**Task instructions**
From the entries, return every line where the string "core" shows up.

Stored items
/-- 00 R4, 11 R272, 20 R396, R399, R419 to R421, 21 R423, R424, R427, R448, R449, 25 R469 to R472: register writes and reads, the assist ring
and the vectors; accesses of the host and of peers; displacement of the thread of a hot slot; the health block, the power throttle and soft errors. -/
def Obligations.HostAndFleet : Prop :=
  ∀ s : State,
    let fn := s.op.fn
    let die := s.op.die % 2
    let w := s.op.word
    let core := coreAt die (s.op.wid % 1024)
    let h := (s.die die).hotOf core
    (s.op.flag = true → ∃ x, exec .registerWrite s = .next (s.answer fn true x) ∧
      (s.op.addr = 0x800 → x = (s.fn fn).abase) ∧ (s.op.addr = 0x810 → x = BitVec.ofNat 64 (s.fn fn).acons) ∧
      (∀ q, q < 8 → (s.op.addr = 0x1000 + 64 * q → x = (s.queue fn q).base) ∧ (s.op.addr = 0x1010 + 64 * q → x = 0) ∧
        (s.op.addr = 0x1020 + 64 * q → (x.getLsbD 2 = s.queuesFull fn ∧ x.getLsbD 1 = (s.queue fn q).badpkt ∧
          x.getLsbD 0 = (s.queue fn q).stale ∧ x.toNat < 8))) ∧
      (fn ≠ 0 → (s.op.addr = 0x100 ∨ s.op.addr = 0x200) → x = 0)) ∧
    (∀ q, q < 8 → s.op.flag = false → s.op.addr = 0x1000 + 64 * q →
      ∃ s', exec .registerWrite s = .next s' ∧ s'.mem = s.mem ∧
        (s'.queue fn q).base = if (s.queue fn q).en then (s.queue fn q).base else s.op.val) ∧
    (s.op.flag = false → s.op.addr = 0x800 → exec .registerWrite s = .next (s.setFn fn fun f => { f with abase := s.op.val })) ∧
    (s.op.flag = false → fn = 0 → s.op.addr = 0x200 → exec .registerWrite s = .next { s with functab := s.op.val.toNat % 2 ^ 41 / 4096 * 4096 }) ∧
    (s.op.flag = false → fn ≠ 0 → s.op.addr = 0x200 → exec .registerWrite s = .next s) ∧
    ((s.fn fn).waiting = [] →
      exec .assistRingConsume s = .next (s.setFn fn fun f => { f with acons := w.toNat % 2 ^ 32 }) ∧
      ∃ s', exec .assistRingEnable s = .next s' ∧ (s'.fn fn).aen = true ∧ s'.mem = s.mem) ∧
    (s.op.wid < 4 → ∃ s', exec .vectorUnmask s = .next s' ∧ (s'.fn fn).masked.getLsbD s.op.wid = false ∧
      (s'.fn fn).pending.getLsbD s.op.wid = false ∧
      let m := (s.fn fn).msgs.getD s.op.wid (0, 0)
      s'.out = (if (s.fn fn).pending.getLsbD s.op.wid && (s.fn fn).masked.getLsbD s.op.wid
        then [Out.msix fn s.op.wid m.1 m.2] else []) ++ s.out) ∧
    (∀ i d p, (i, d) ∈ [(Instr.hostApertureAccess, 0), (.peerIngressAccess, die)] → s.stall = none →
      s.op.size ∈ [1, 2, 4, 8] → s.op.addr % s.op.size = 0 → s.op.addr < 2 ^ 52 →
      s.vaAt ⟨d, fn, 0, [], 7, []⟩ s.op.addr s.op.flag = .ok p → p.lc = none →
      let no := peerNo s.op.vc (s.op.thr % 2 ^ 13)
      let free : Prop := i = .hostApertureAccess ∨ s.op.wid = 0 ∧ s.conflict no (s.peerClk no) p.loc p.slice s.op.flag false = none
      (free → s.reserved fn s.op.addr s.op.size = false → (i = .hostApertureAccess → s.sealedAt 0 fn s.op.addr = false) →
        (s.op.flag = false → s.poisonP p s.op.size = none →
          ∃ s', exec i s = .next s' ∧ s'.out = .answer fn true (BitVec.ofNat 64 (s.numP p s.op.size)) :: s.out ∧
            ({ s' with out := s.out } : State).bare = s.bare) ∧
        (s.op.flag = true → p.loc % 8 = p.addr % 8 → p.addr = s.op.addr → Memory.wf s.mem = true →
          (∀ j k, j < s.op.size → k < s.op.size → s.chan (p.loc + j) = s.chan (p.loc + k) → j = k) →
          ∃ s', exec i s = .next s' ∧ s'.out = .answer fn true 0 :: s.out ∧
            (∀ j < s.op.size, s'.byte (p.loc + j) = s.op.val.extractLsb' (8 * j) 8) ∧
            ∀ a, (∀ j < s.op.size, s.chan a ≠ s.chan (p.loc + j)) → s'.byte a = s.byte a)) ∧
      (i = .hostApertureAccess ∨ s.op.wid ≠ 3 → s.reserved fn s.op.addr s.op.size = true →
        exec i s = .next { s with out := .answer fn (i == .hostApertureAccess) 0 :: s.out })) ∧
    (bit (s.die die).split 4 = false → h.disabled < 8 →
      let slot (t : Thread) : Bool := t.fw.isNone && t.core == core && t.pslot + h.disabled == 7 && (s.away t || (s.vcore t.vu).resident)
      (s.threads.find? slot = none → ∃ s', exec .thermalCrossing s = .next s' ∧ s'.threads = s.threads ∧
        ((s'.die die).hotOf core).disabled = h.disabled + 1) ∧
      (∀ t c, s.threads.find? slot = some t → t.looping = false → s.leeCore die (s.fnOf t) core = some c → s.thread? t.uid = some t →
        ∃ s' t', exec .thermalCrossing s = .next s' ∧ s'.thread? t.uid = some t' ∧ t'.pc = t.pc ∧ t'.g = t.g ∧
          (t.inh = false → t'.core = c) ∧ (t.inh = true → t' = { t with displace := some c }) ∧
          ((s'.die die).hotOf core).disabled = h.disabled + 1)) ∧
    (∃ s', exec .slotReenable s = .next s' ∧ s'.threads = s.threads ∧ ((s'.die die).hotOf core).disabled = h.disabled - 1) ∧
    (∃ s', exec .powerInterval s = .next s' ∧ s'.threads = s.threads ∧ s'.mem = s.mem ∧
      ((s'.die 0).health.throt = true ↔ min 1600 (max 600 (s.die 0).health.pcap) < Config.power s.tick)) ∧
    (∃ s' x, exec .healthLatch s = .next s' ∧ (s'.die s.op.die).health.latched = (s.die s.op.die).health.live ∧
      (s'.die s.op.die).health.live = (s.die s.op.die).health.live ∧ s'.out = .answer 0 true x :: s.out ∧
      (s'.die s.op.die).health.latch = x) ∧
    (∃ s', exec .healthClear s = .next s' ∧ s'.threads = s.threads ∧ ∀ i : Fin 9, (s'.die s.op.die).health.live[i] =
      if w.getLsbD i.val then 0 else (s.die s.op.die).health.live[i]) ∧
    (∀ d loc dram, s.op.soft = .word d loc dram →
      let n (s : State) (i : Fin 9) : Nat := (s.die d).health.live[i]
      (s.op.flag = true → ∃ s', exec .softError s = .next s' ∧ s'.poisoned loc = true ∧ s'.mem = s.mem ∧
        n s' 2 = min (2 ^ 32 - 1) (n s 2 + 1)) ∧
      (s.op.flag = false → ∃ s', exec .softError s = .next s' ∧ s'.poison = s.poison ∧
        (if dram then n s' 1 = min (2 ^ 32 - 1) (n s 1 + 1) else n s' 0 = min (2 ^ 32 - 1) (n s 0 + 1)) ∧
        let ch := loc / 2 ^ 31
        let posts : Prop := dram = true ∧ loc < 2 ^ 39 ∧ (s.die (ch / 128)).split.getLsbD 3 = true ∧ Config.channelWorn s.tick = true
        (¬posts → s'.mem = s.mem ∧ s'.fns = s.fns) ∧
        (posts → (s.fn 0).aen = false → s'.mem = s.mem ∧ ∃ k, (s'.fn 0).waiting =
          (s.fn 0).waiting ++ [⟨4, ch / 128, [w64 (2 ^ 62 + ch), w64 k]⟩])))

**Solution**
    let core := coreAt die (s.op.wid % 1024)
    let h := (s.die die).hotOf core
      let slot (t : Thread) : Bool := t.fw.isNone && t.core == core && t.pslot + h.disabled == 7 && (s.away t || (s.vcore t.vu).resident)
        ((s'.die die).hotOf core).disabled = h.disabled + 1) ∧
      (∀ t c, s.threads.find? slot = some t → t.looping = false → s.leeCore die (s.fnOf t) core = some c → s.thread? t.uid = some t →
          (t.inh = false → t'.core = c) ∧ (t.inh = true → t' = { t with displace := some c }) ∧
          ((s'.die die).hotOf core).disabled = h.disabled + 1)) ∧
    (∃ s', exec .slotReenable s = .next s' ∧ s'.threads = s.threads ∧ ((s'.die die).hotOf core).disabled = h.disabled - 1) ∧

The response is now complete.